Dans quelles conditions l’alerte est-elle pertinente (l’abus de marché est constitué) ? L’analyse doit se fonder sur un faisceau d’indices : informations sur le client, évolution du cours de l’instrument financier…. Une fois le soupçon confirmé, le cas doit être transmis à l’Autorité des marchés financiers (AMF) par une personne indépendante. A noter : il faut garder des traces des analyses négatives (absence d’abus de marché).
La déclaration de transactions et d’ordres suspects, dont on trouve un modèle sur le site de l’AMF, doit être transmise « sans retard » (à compter du moment où l’analyse des soupçons a été effectuée). Doivent être aussi transmis au superviseur les éléments complémentaires recueillis après la déclaration initiale.
L’organisation (« gouvernance ») du dispositif constitue une nouveauté réglementaire.
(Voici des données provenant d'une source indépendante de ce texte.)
/-! ### POD_CREATE (R262) -/

/-- The pod that entry `e` makes in the place of the FREE pod `old` (R262). -/
def createdPod (s : State) (e : BitVec 512) (old : Pod) : Pod :=
  { state := .created, walk := bit e.toNat 240, share := ent e 239 235, quota := ent e 234 224,
    cores := coreMask (ent e 95 64) (ent e 159 96), slices := onesOf 64 (ent e 223 160), graphSlices := onesOf 64 (ent e 319 256),
    kvcSlices := onesOf 64 (ent e 383 320), slotFirst := ent e 399 384, key := some (Config.drbg s.sec.drbgDraws),
    boundaryAt := now s, jhead := old.jhead, journal := old.journal }

theorem podCreate_creates {s : State} {sub : Submission} {e : BitVec 512} {old : Pod} (tok : CmdTok) (he : sub.entry = e)
    (hcheck : checkCmd spCreate true sub (createFields e) true s = none) (hold : getPod s (entPod e) = old) (hfree : old.state = .free)
    (hshare : shareSum s + ent e 239 235 ≤ 16) (hcores : (coreMask (ent e 95 64) (ent e 159 96)).any (coreTaken s) = false)
    (hslices : (onesOf 64 (ent e 223 160)).any (sliceTaken s) = false) :
    podCreate sub tok s = only sub tok stOK 0 0 (setPod (entPod e) (createdPod s e old) (drawKey s).2) := by
  dsimp only [podCreate]
  rw [he, guarded_pass _ hcheck, hold, if_neg (not_not_intro hfree), if_neg (Nat.not_lt.mpr hshare), hcores, hslices]
  rfl

/-! ### AMEND (R321) -/

/-- An empty range of adapter slots meets no other pod's (R222). -/
theorem slotsMeet_empty (s : State) (p first : Nat) : slotsMeet s p first 0 = false := by
  refine List.any_eq_false.mpr (fun q _ => ?_)
  have hempty : ¬ max first (getPod s q).slotFirst < min (first + 0) ((getPod s q).slotFirst + (getPod s q).slots) := by omega
  rw [decide_eq_false hempty, Bool.and_false]
  exact Bool.false_ne_true

theorem podAmend_amends {s : State} {sub : Submission} {e : BitVec 512} (tok : CmdTok) (he : sub.entry = e)
    (hcheck : checkCmd spCreate false sub (amendFields e) true s = none) (hjobs : jobCount s (entPod e) = 0)
    (hslots : ent e 416 400 = 0) (hfit : nodesFit (getPod s (entPod e)) (ent e 507 488) = true) :
    podAmend sub tok s = only sub tok stOK 0 0 (modPod (entPod e) (fun v =>
      { v with walkPend := if bit e.toNat 240 = v.walk then none else some (bit e.toNat 240), slotFirst := ent e 399 384, slots := 0,
               aregion := ent e 455 448, aoff := ent e 487 464, nodes := ent e 507 488 }) (cutNodes (entPod e) (ent e 507 488) s)) := by
  dsimp only [podAmend]
  rw [he, hslots, decide_eq_true (rfl : 0 = 0), Bool.true_or, guarded_pass _ hcheck]
  simp [hjobs, slotsMeet_empty, hfit]

/-- An index whose paths all lie below `n` loses no node (log entry 68). -/
theorem cutNodes_below {s : State} {p n : Nat} (h : ∀ q, q ∈ (getPod s p).pfx →
    ∀ x, x ∈ pfxPath ((getPod s p).pfx.length + 1) (getPod s p) q.1 [q.1] → x < n) : cutNodes p n s = s := by
  have hnone : ((getPod s p).pfx.filter (fun q =>
      (pfxPath ((getPod s p).pfx.length + 1) (getPod s p) q.1 [q.1]).any (fun x => decide (n ≤ x)))) = [] := by
    refine List.filter_eq_nil_iff.mpr (fun q hq => ?_)
    simpa using h q hq
  dsimp only [cutNodes]
  rw [List.partition_eq_filter_filter, hnone]
  rfl

/-- Settles O11: a created pod is `createdPod` (`podCreate_creates`), an amended one has the entry's fields (`podAmend_amends`), and an
index that fits loses nothing (`cutNodes_below`). -/
theorem podCreateRuns : Obligations.PodCreateRuns := by
  refine ⟨?create, ?amend, fun s p n => cutNodes_below⟩
  case create =>
    intro s sub e old htakes he hcheck hold hfree hshare hcores hslices
    exact congrArg Host.Outcome.next ((runCmd_takes _ htakes).trans
      (podCreate_creates (s := taken sub s) _ he hcheck hold hfree hshare hcores hslices))
  case amend =>
    rintro s sub e v htakes he hcheck rfl hjobs hslots hfit
    exact congrArg Host.Outcome.next ((runCmd_takes _ htakes).trans
      (podAmend_amends (s := taken sub s) _ he hcheck hjobs hslots hfit))

end Sys2Proof.Machine
end

section
/-! Quota, moving cores, binding, the pending walk mode, POD_DESTROY and POD_FREED (R189, R263-R265, R342, R343; O12). -/

namespace Sys2Proof.Machine

open Sys2Proof

/-! ### Quota and the pending walk mode (R189, R264) -/

theorem podSetQuota_sets {s : State} {sub : Submission} (tok : CmdTok)
    (hcheck : checkCmd spQuota false sub (1 ≤ ent sub.entry 74 64 && ent sub.entry 74 64 ≤ 1024) true s = none) :
    podSetQuota sub tok s = only sub tok stOK 0 0 (modPod (entPod sub.entry) (fun v => { v with quota := ent sub.entry 74 64 }) s) := by
  rw [podSetQuota, guarded_pass _ hcheck]

theorem walkModeApply_idle {s : State} {p : Nat} {w : Bool} (hpend : (getPod s p).walkPend = some w) (hjobs : jobCount s p = 0) :
    walkModeApply p s = setPod p { getPod s p with walk := w, walkPend := none } s := by
  simp [walkModeApply, hpend, hjobs]

/-! ### Moving cores (R265) -/

/-- Unmarked cores of the pod are marked, with no destination, and the command waits. -/
theorem podMoveCores_marks {s : State} {sub : Submission} {v : Pod} {l : List Nat} (tok : CmdTok)
    (hcheck : checkCmd spMove false sub true true s = none) (hnowhere : bit sub.entry.toNat 164 = false)
    (hv : getPod s (entPod sub.entry) = v) (hl : coreMask (ent sub.entry 95 64) (ent sub.entry 159 96) = l) (hsome : l ≠ [])
    (hmine : l.any (fun c => !v.cores.contains c || v.marked.any (fun m => m.1 = c)) = false) :
    podMoveCores sub tok s = postFirst tok 0
      { setPod (entPod sub.entry) { v with marked := v.marked ++ l.map (fun c => (c, none)) } s with
        cmds := s.cmds ++ [{ tok := tok, work := .moveCores (entPod sub.entry) l }] } := by
  have hgo : ¬ l.isEmpty = true := by simpa using hsome
  dsimp only [podMoveCores]
  rw [hnowhere, if_neg Bool.false_ne_true]
  refine (guarded_pass _ hcheck).trans ?_
  rw [hv, hl, if_neg (Bool.eq_false_iff.mp hmine), if_neg hgo]
  rfl

theorem forgetCore_pods (c : Nat) (s : State) : (forgetCore c s).pods = s.pods := by
  unfold forgetCore; split <;> rfl

theorem coreMoved_pods (p c : Nat) (s : State) : (coreMoved p c s).pods = s.pods := by
  unfold coreMoved
  exact foldl_unchanged (view := State.pods) (fun _ _ => postComp_pods ..) _ _

/-- A core that leaves for no pod changes its own pod alone. -/
theorem moveCore_nowhere_pods (p c : Nat) (s : State) : (moveCore p c none s).pods = (setPod p { getPod s p with
    cores := (getPod s p).cores.filter (fun x => x ≠ c), marked := (getPod s p).marked.filter (fun m => m.1 ≠ c) } s).pods :=
  (coreMoved_pods ..).trans (forgetCore_pods ..)

theorem exec_coreMove_free {s : State} {p c : Nat} {dest : Option Nat} (hmarked : (List.range 16).findSome? (fun q =>
      ((getPod s q).marked.find? (fun m => m.1 = c)).map (fun m => (q, m.2))) = some (p, dest)) (hfree : coreHeld s p c = false) :
    exec (.coreMove c) s = .next (moveCore p c dest s) := by
  change execCoreMove c s = _
  rw [execCoreMove, hmarked]
  exact congrArg _ (if_neg (by simp [hfree]))

/-! ### Binding (R342, R343) -/

theorem podBind_binds {s : State} {sub : Submission} {v : Pod} (tok : CmdTok) (hcheck : checkCmd spBind false sub true true s = none)
    (hv : getPod s (entPod sub.entry) = v) (hstate : v.state = .created) (hfree : boundPod s (4 + ent sub.entry 67 64) = none)
    (hjobs : jobCount s (entPod sub.entry) = 0) :
    podBind sub tok s = only sub tok stOK 0 0 (setPod (entPod sub.entry)
      { v with state := .bound, vf := some (ent sub.entry 67 64), hub := fnHub (4 + ent sub.entry 67 64) } s) := by
  rw [podBind, guarded_pass _ hcheck]
  simp [hv, hstate, hfree, hjobs]

theorem podUnbind_unbinds {s : State} {sub : Submission} {v : Pod} (tok : CmdTok) (hcheck : checkCmd spBind false sub true true s = none)
    (hv : getPod s (entPod sub.entry) = v) (hstate : v.state = .bound) (hvf : v.vf = some (ent sub.entry 67 64)) :
    podUnbind sub tok s = only sub tok stOK 0 0
      (stopFn (4 + ent sub.entry 67 64) (setPod (entPod sub.entry) { v with state := .created, vf := none } s)) := by
  rw [podUnbind, guarded_pass _ hcheck]
  simp [hv, hstate, hvf]

/-! ### POD_DESTROY and POD_FREED (R263) -/

/-- A pod without instances becomes DESTROYING, and its fence goes with it (log entry 46). -/
theorem podDestroy_starts {s : State} {sub : Submission} {v : Pod} (tok : CmdTok) (hcheck : checkCmd spDestroy false sub true true s = none)
    (hv : getPod s (entPod sub.entry) = v) (hstate : v.state ≠ .destroying) (hnone : podInsts s (entPod sub.entry) = []) :
    podDestroy sub tok s = postFirst tok 0 (setPod (entPod sub.entry) { v with state := .destroying, destroyTok := some tok }
      { s with fences := s.fences.filter (fun f => f.1 ≠ .pod (entPod sub.entry)) }) := by
  have hstill : ∀ w fs, podInsts (postFirst tok 0 (setPod (entPod sub.entry) w { s with fences := fs })) (entPod sub.entry) = [] :=
    fun w fs => (podInsts_congr (postComp_insts ..) _).trans hnone
  dsimp only [podDestroy]
  rw [guarded_pass _ hcheck, hv, if_neg hstate, hstill]
  rfl

/-- A freed pod keeps its journal alone. -/
theorem getPod_podFreed {s : State} {p : Nat} (hstate : (getPod s p).state = .destroying) (hjobs : jobCount s p = 0) :
    getPod (podFreed p s) p = { jhead := (getPod s p).jhead, journal := (getPod s p).journal } := by
  dsimp only [podFreed]
  rw [if_neg (by simp [hstate, hjobs])]
  exact getPod_setPod ..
Les textes décrivent par exemple la façon dont la surveillance doit être déléguée (mais la délégation ne saurait exonérer la responsabilité du prestataire de services d’investissement).
Dans les entreprises où cohabitent plusieurs activités, la surveillance centralisée n’est probablement pas la plus indiquée.
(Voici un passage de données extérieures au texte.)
-- ==== Sys2Proof/WellFormed.lean ====
section
/-! DEFINITION. Which operations a command word can spell: the agent of each row (R114), the callers that exist (R111), the length of a
frame (R113). -/

namespace Sys2Proof

/-- The agent tag names a transmit caller: 0x10 + k with k < N_TXC <= 0xF0 (R111). -/
def callerOk (nTxc k : Nat) : Bool := decide (k < nTxc) && decide (k < 0xF0)

/-- The engine agents, which use both address spaces and post writes (R61, R36). -/
def Agent.isEngine (nTxc : Nat) : Agent → Bool
  | .host => true
  | .irq => true
  | .bh => true
  | .dev => false
  | .memsys => false
  | .txc k => callerOk nTxc k

/-- The agents a BH_SCHED word may carry (R114). -/
def Agent.maySchedule : Agent → Bool
  | .host => true
  | .irq => true
  | .bh => false
  | .dev => false
  | .memsys => false
  | .txc _ => false

/-- An operation that some command word with its out-of-band operand spells (R111 to R114), for N_TXC = `nTxc`. -/
def Instr.wellFormed (nTxc : Nat) : Instr → Bool
  | .irqTop => true
  | .bhSched x => x.maySchedule
  | .bhRun => true
  | .rxRun => true
  | .txSubmit k len frame => callerOk nTxc k && frame.length == len.toNat
  | .regRd x _ => x.isEngine nTxc
  | .regWr x _ _ => x.isEngine nTxc
  | .wmb x => x.isEngine nTxc
  | .memDrain x _ => x.isEngine nTxc
  | .devRxClaim => true
  | .devRxWb _ => true
  | .devTxXmit => true
  | .devCause _ => true
  | .devRstDone _ => true
  | .devWireIn len frame => frame.length == len.toNat
  | .devRxDrop => true
  | .attach => true
  | .detach => true

end Sys2Proof
end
Typologie des abus de marché
Des nouveautés introduites par le règlement sur les abus de marché : vision transmarché (exemple : un titre au comptant peut être manipulé par un dérivé) ; cas spécifique des matières premières ; nouveaux modes d’abus de marché.
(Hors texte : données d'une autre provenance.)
-- ==== Sys2Proof/Machine/Device.lean ====
section
/-! DEFINITION. 45_device.md: the steps of the environment agent DEV, each enabled as R297 says. -/

namespace Sys2Proof.Machine

/-! ### Moving a head -/

/-- The index field of a head register, bits 15:0 (R106). -/
def headIndexMask : Word := 0x0000FFFF

/-- The head register after DEV has moved it one slot on, in a ring of `depth` descriptors (R282, R288). R9 defines `a mod N` for N > 0
only: where the length register names no descriptor the spec states no result, and the new head is a free value. DESIGN CHOICE (log
entry 16), safe. Only its index, bits 15:0, is free: bits 31:16 of a head read as 0 (R106). -/
def State.headAfter (s : State) (depth : Nat) (head : Word) : Word :=
  if depth = 0 then headIndexMask &&& Config.freeWord s.drawCount else toWord (nextIdx depth head.toNat)

/-- The draw counter after it. -/
def State.headCount (s : State) (depth : Nat) : Nat := if depth = 0 then s.drawCount + 1 else s.drawCount

/-! ### Receive side -/

/-- DEV_WIRE_IN (R280): a frame arrives from the network; enabled always. -/
def execDevWireIn (_len : Half) (frame : List Byte) (s : State) : Result :=
  take .dev s (.done ({ s with wireIn := s.wireIn ++ [frame] }.emit (.wireIn frame)))

/-- The bytes DEV places next and the wire queue after taking them (R282): the rest of the current frame, else the first waiting one. -/
def State.nextChunkSource (s : State) : Option (List Byte × List (List Byte)) :=
  match s.dev.cur with
  | some rest => some (rest, s.wireIn)
  | none =>
    match s.wireIn with
    | [] => none
    | f :: fs => some (f, fs)

/-- DEV_RX_CLAIM's condition on the units and the ring (R297); that a frame is at hand is `nextChunkSource`. -/
def State.rxClaimEnabled (s : State) : Bool := !s.dev.resetBusy && s.dev.rxEnabled && s.regs.rdh != s.regs.rdt

/-- DEV_RX_CLAIM (R282) in the state. -/
def devRxClaim (s : State) : Micro :=
  if !s.rxClaimEnabled then .hold
  else
    match s.nextChunkSource with
    | none => .hold
    | some (rem, waiting) =>
      let eop := decide (rem.length ≤ s.cfg.rxBufSize)
      .done { s with
        drawCount := s.headCount s.devRxDepth
        wireIn := waiting
        dev := { s.dev with
          rxClaimed := s.dev.rxClaimed ++ [⟨s.regs.rdh.toNat, rem.take s.cfg.rxBufSize, eop⟩]
          cur := if eop then none else some (rem.drop s.cfg.rxBufSize) }
        regs := { s.regs with rdh := s.headAfter s.devRxDepth s.regs.rdh } }

/-- DEV_RX_CLAIM (R282). -/
def execDevRxClaim (s : State) : Result := take .dev s (devRxClaim s)

/-- Bytes 8..15 of a written-back receive descriptor (R91, R284). -/
def wbBytes (c : Claim) (d : WbDraws) : List Byte :=
  leBytes 2 c.chunk.length ++ leBytes 2 d.csum.toNat ++ [wbStatus c.eop d.xsta, d.err] ++ leBytes 2 d.special.toNat

/-- The write-back of claim `c` (R284), whole and in one step: the buffer, then descriptor bytes 8..15 with the status, and RXT0. -/
def wbEffect (c : Claim) (rest : List Claim) (a : Nat) (d : WbDraws) (s1 : State) : State :=
  let s2 := { s1 with dev := { s1.dev with rxClaimed := rest } }
  let s3 := if c.chunk.isEmpty then s2 else devWrite a c.chunk s2
  (devWrite (s3.devRxd c.slot + 8) (wbBytes c d) s3).setCause causeRXT0

/-- DEV_RX_WB (R284) in the state: the descriptor is checked first, since the buffer's address is read from it; the buffer next; both
before any write (R352). -/
def devRxWb (d : WbDraws) (s : State) : Micro :=
  if s.dev.resetBusy then .hold
  else
    match s.dev.rxClaimed with
    | [] => .hold
    | c :: rest =>
      match s.firstDead (s.devRxd c.slot) descSize with
      | some b => .raise (.dmaAfterFree b)
      | none =>
        let r := devRead (s.devRxd c.slot) 8 s
        match s.firstDead (ofLeBytes r.1) c.chunk.length with
        | some b => .raise (.dmaAfterFree b)
        | none => .done (wbEffect c rest (ofLeBytes r.1) d r.2)

/-- DEV_RX_WB (R284). -/
def execDevRxWb (d : WbDraws) (s : State) : Result := take .dev s (devRxWb d s)

/-- DEV_RX_DROP is enabled (R297): no granted slot, no frame part-way, a whole frame waiting. -/
def State.rxDropEnabled (s : State) : Bool :=
  !s.dev.resetBusy && s.dev.rxEnabled && s.dev.cur.isNone && !s.wireIn.isEmpty && s.regs.rdh == s.regs.rdt

/-- DEV_RX_DROP (R286): receiver overrun. -/
def execDevRxDrop (s : State) : Result :=
  take .dev s
    (if s.rxDropEnabled then .done ({ s with wireIn := s.wireIn.tail }.setCause causeRXO) else .hold)

/-! ### Transmit side -/

/-- DEV_TX_XMIT is enabled (R297). -/
def State.xmitEnabled (s : State) : Bool := !s.dev.resetBusy && s.dev.txEnabled && s.regs.tdh != s.regs.tdt

/-- The completion of a transmit (R288): the frame on the wire, the DD write-back and TXDW when RS, the head moved on. -/
def xmitEffect (cmd : Byte) (frame : List Byte) (s2 : State) : State :=
  let s3 := { s2 with wireOut := s2.wireOut ++ [frame] }.emit (.wireOut frame)
  let s4 :=
    if reportsStatus cmd then (devWrite (s3.devTxd s3.regs.tdh.toNat + 12) [txDoneStatus] s3).setCause causeTXDW
    else s3
  { s4 with
    drawCount := s4.headCount s4.devTxDepth
    regs := { s4.regs with tdh := s4.headAfter s4.devTxDepth s4.regs.tdh } }

/-- DEV's read of a transmit buffer (R288). A length of 0 makes no access. -/
def devReadFrame (a n : Nat) (s : State) : List Byte × State := if n == 0 then ([], s) else devRead a n s

/-- DEV_TX_XMIT (R288) in the state: the descriptor is checked, then the buffer, both before any write (R352). -/
def devTxXmit (s : State) : Micro :=
  if !s.xmitEnabled then .hold
  else
    match s.firstDead (s.devTxd s.regs.tdh.toNat) descSize with
    | some b => .raise (.dmaAfterFree b)
    | none =>
      let r := devRead (s.devTxd s.regs.tdh.toNat) descSize s
      let a := ofLeBytes (r.1.take 8)
      let len := ofLeBytes ((r.1.drop 8).take 2)
      match s.firstDead a len with
      | some b => .raise (.dmaAfterFree b)
      | none =>
        let q := devReadFrame a len r.2
        .done (xmitEffect (r.1.getD 11 0) q.1 q.2)

/-- DEV_TX_XMIT (R288). -/
def execDevTxXmit (s : State) : Result := take .dev s (devTxXmit s)

/-! ### Causes and reset -/

/-- DEV_CAUSE (R291): the device raises causes; not while a reset is in progress. -/
def execDevCause (c : Word) (s : State) : Result :=
  take .dev s (if s.dev.resetBusy then .hold else .done (s.setCause c))

/-- The draws of DEV_RST_DONE: those of the word, or free values where it came without them (log entry 21). -/
def State.rstDraws (s : State) : Option RstDraws → RstDraws
  | some d => d
  | none =>
    ⟨Config.freeWord s.drawCount, Config.freeWord (s.drawCount + 1), Config.freeWord (s.drawCount + 2),
      Config.freeWord (s.drawCount + 3), Config.freeWord (s.drawCount + 4)⟩

/-- The draw counter after DEV_RST_DONE. -/
def State.rstCount (s : State) : Option RstDraws → Nat
  | some _ => s.drawCount
  | none => s.drawCount + 5

/-- The register file after a device reset (R22, R293). -/
def resetRegs (d : RstDraws) : Regs where
  ctrl := d.ctrl &&& ~~~ctrlRst
  icr := 0
  ims := 0
  rdbal := d.rdbal
  rdbah := d.rdbah
  rdlen := 0
  rdh := 0
  rdt := 0
  tdbal := d.tdbal
  tdbah := d.tdbah
  tdlen := 0
  tdh := 0
  tdt := 0

/-- The device units stopped (R293, R294): dev.reset_busy is kept. -/
def Dev.quiesced (d : Dev) : Dev :=
  { d with rxEnabled := false, txEnabled := false, cur := none, rxClaimed := [] }

/-- DEV_RST_DONE (R293) in the state. -/
def devRstDone (d : Option RstDraws) (s : State) : Micro :=
  if s.dev.resetBusy then
    .done { s with
      regs := resetRegs (s.rstDraws d)
      drawCount := s.rstCount d
      dev := { s.dev.quiesced with resetBusy := false } }
  else .hold

/-- DEV_RST_DONE (R293): a device reset completes. -/
def execDevRstDone (d : Option RstDraws) (s : State) : Result := take .dev s (devRstDone d s)

end Sys2Proof.Machine
end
Le guide Amafi-FBF procède à une typologie des abus de marché en distinguant les manipulations de marché (manipulations de cours et diffusion de fausses informations ou d’informations trompeuses) et les opérations d’initiés. Sont aussi traitées les pratiques de marché autorisées sous conditions et constituant des dérogations à l’obligation de déclaration au superviseur (programmes de rachat d’actions et de stabilisation, mandats de gestion programmée, pratiques de marché admises).
Indicateurs
Le guide présente treize indicateurs relatifs à la manipulation de cours : Exemples : répétition inhabituelle de transactions similaires ; ordres tests.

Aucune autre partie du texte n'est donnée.